Stored items:
────────────────────
/-- THERMAL_LEVEL_FALL: TEMP has stayed 5 °C below the threshold for 1 ms. -/
def execThermalLevelFall (cluster : Nat) (s : State) : Host.Outcome State Fault Refusal :=
  let c := s.cluster cluster
  .next (if 0 < c.lvl && c.temp ≤ coolBelow c.lvl && 1800000 ≤ c.coolCyc then
    { s with clusters := mset s.clusters cluster { c with lvl := c.lvl - 1, coolCyc := 0 } }
  else s)

/-! ## Bring-up (R394) -/

/-- BOOTGO: the host has written the firmware image. -/
def execBootgo (image : List Byte) (s : State) : Host.Outcome State Fault Refusal :=
  .next (if s.boot == .boot then { s with boot := .verify, firmware := image } else s)

/-- A signature is valid: RSA-3072 PSS over SHA-256, under a key whose hash the ROM holds (R394, log entry 119). -/
def State.romSigned (s : State) (m : List Byte) (g : Signature) : Bool :=
  g.key.length = 384 && g.sig.length = 384 && sha256 g.key == beBytes s.romHash.toNat 32 && pssVerify (beNat g.key) m g.sig

/-- FIRMWARE_VERIFY_DONE: the boot ROM has checked the image's signature. -/
def execFirmwareVerifyDone (g : Signature) (s : State) : Host.Outcome State Fault Refusal :=
  .next (if s.boot == .verify then { s with boot := if s.romSigned s.firmware g then .blob else .failed } else s)

/-! ## The blob (R90, R395) -/

/-- The settings of a blob as numbers, each list behind its length. -/
def blobNumbers (b : BlobData) : List Nat :=
  [b.plim, b.device, b.domain, b.disabled.length] ++ b.disabled ++ [b.parts.length] ++
    (b.parts.flatMap fun p => [p.1, p.2.2, p.2.1.length] ++ p.2.1) ++ [b.bindings.length] ++ b.bindings.flatMap fun q => [q.1, q.2]

/-- The bytes of a blob, which its signature covers: its settings in 8 bytes each, and what it has beside them (log entry 130). -/
def blobText (b : BlobData) : List Byte := (blobNumbers b).flatMap (fun n => leBytes n 8) ++ b.bytes

/-- A column of two partitions (R16). -/
def columnsClash : List (Nat × List Nat × Nat) → Bool
  | [] => false
  | p :: rest => rest.any (fun q => q.1 = p.1 || p.2.1.any (· ∈ q.2.1)) || columnsClash rest

/-- The settings lie in their ranges (R16, R90, R383, R392). -/
def blobFits (b : BlobData) : Bool :=
  (blobNumbers b).all (· < 2 ^ 64) && 1200 ≤ b.plim && b.plim ≤ 3600 && b.device < 1024 && b.domain ≤ 1024 && b.device < b.domain && !columnsClash b.parts &&
    (b.parts.all fun p => !p.2.1.isEmpty && (p.2.1.all (· < 20)) && 1024 ≤ p.2.2 && p.2.2 ≤ 262144) &&
    distinct (b.bindings.map Prod.fst) && b.bindings.all fun q => 1 ≤ q.1 && q.1 ≤ 384 && b.parts.any fun p => p.1 = q.2

/-- The partition that a blob binds a function to. -/
def blobBinding (b : BlobData) (fn : Nat) : Option Nat := (b.bindings.find? fun q => q.1 = fn).map Prod.snd

/-- A partition that holds a loaded kernel. -/
def State.holdsKernel (s : State) (p : Part) : Bool :=
  p.slots.toList.any fun q => q.st != .empty && s.kernels.any fun k => k.ctx = q.ctx

/-- The partition that a blob gives a column to. -/
def blobColumn (b : BlobData) (c : Nat) : Option Nat := (b.parts.find? fun p => c ∈ p.2.1).map Prod.fst

/-- A column is halted: no context of its partition runs or is stopping (R335). -/
def State.columnHalted (s : State) (c : Nat) : Bool := (s.partOfColumn c).all fun p => !s.partRuns p.2

/-- No group covers a cell of a column. -/
def State.columnFree (s : State) (c : Nat) : Bool := s.groups.all fun g => g.2.cells.all fun n => columnOf n != c

/-- A column that a blob may change (R16, R335): one that keeps its partition and its disabled cells, or is halted; one that moves
holds no group (log entry 97). -/
def State.columnFits (s : State) (b : BlobData) (c : Nat) : Bool :=
  let moves := (s.partOfColumn c).map Prod.fst != blobColumn b c
  let dims := (List.range 640).any fun n => columnOf n = c && s.cellOff n != decide (n ∈ b.disabled)
  (!moves && !dims) || (s.columnHalted c && (!moves || s.columnFree c))

/-- A blob that is refused as a whole: it changes the binding of an enabled function, the SAFEPTMAX of a partition that holds a
loaded kernel, or a column that is not halted. -/
def State.blobRefused (s : State) (b : BlobData) : Bool :=
  (!(List.range 20).all (s.columnFits b)) || (s.fnOn.any fun fn => mget s.blob.bindings fn != blobBinding b fn) ||
    s.parts.any fun p => s.holdsKernel p.2 && b.parts.any fun q => q.1 = p.1 && q.2.2 != p.2.safept

/-- The partitions that a blob lays out. -/
def State.blobParts (s : State) (b : BlobData) : AMap Part :=
  b.parts.foldl (fun m q =>
    let p := (mget s.parts q.1).getD { cols := [] }
    mset m q.1 { p with cols := q.2.1, safept := q.2.2 }) []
────────────────────
> **PROBLEM**
Retype all of the entries precisely as they are.

> **TASK ANSWER**
/-- THERMAL_LEVEL_FALL: TEMP has stayed 5 °C below the threshold for 1 ms. -/
def execThermalLevelFall (cluster : Nat) (s : State) : Host.Outcome State Fault Refusal :=
  let c := s.cluster cluster
  .next (if 0 < c.lvl && c.temp ≤ coolBelow c.lvl && 1800000 ≤ c.coolCyc then
    { s with clusters := mset s.clusters cluster { c with lvl := c.lvl - 1, coolCyc := 0 } }
  else s)

/-! ## Bring-up (R394) -/

/-- BOOTGO: the host has written the firmware image. -/
def execBootgo (image : List Byte) (s : State) : Host.Outcome State Fault Refusal :=
  .next (if s.boot == .boot then { s with boot := .verify, firmware := image } else s)

/-- A signature is valid: RSA-3072 PSS over SHA-256, under a key whose hash the ROM holds (R394, log entry 119). -/
def State.romSigned (s : State) (m : List Byte) (g : Signature) : Bool :=
  g.key.length = 384 && g.sig.length = 384 && sha256 g.key == beBytes s.romHash.toNat 32 && pssVerify (beNat g.key) m g.sig

/-- FIRMWARE_VERIFY_DONE: the boot ROM has checked the image's signature. -/
def execFirmwareVerifyDone (g : Signature) (s : State) : Host.Outcome State Fault Refusal :=
  .next (if s.boot == .verify then { s with boot := if s.romSigned s.firmware g then .blob else .failed } else s)

/-! ## The blob (R90, R395) -/

/-- The settings of a blob as numbers, each list behind its length. -/
def blobNumbers (b : BlobData) : List Nat :=
  [b.plim, b.device, b.domain, b.disabled.length] ++ b.disabled ++ [b.parts.length] ++
    (b.parts.flatMap fun p => [p.1, p.2.2, p.2.1.length] ++ p.2.1) ++ [b.bindings.length] ++ b.bindings.flatMap fun q => [q.1, q.2]

/-- The bytes of a blob, which its signature covers: its settings in 8 bytes each, and what it has beside them (log entry 130). -/
def blobText (b : BlobData) : List Byte := (blobNumbers b).flatMap (fun n => leBytes n 8) ++ b.bytes

/-- A column of two partitions (R16). -/
def columnsClash : List (Nat × List Nat × Nat) → Bool
  | [] => false
  | p :: rest => rest.any (fun q => q.1 = p.1 || p.2.1.any (· ∈ q.2.1)) || columnsClash rest

/-- The settings lie in their ranges (R16, R90, R383, R392). -/
def blobFits (b : BlobData) : Bool :=
  (blobNumbers b).all (· < 2 ^ 64) && 1200 ≤ b.plim && b.plim ≤ 3600 && b.device < 1024 && b.domain ≤ 1024 && b.device < b.domain && !columnsClash b.parts &&
    (b.parts.all fun p => !p.2.1.isEmpty && (p.2.1.all (· < 20)) && 1024 ≤ p.2.2 && p.2.2 ≤ 262144) &&
    distinct (b.bindings.map Prod.fst) && b.bindings.all fun q => 1 ≤ q.1 && q.1 ≤ 384 && b.parts.any fun p => p.1 = q.2

/-- The partition that a blob binds a function to. -/
def blobBinding (b : BlobData) (fn : Nat) : Option Nat := (b.bindings.find? fun q => q.1 = fn).map Prod.snd

/-- A partition that holds a loaded kernel. -/
def State.holdsKernel (s : State) (p : Part) : Bool :=
  p.slots.toList.any fun q => q.st != .empty && s.kernels.any fun k => k.ctx = q.ctx

/-- The partition that a blob gives a column to. -/
def blobColumn (b : BlobData) (c : Nat) : Option Nat := (b.parts.find? fun p => c ∈ p.2.1).map Prod.fst

/-- A column is halted: no context of its partition runs or is stopping (R335). -/
def State.columnHalted (s : State) (c : Nat) : Bool := (s.partOfColumn c).all fun p => !s.partRuns p.2

/-- No group covers a cell of a column. -/
def State.columnFree (s : State) (c : Nat) : Bool := s.groups.all fun g => g.2.cells.all fun n => columnOf n != c

/-- A column that a blob may change (R16, R335): one that keeps its partition and its disabled cells, or is halted; one that moves
holds no group (log entry 97). -/
def State.columnFits (s : State) (b : BlobData) (c : Nat) : Bool :=
  let moves := (s.partOfColumn c).map Prod.fst != blobColumn b c
  let dims := (List.range 640).any fun n => columnOf n = c && s.cellOff n != decide (n ∈ b.disabled)
  (!moves && !dims) || (s.columnHalted c && (!moves || s.columnFree c))

/-- A blob that is refused as a whole: it changes the binding of an enabled function, the SAFEPTMAX of a partition that holds a
loaded kernel, or a column that is not halted. -/
def State.blobRefused (s : State) (b : BlobData) : Bool :=
  (!(List.range 20).all (s.columnFits b)) || (s.fnOn.any fun fn => mget s.blob.bindings fn != blobBinding b fn) ||
    s.parts.any fun p => s.holdsKernel p.2 && b.parts.any fun q => q.1 = p.1 && q.2.2 != p.2.safept

/-- The partitions that a blob lays out. -/
def State.blobParts (s : State) (b : BlobData) : AMap Part :=
  b.parts.foldl (fun m q =>
    let p := (mget s.parts q.1).getD { cols := [] }
    mset m q.1 { p with cols := q.2.1, safept := q.2.2 }) []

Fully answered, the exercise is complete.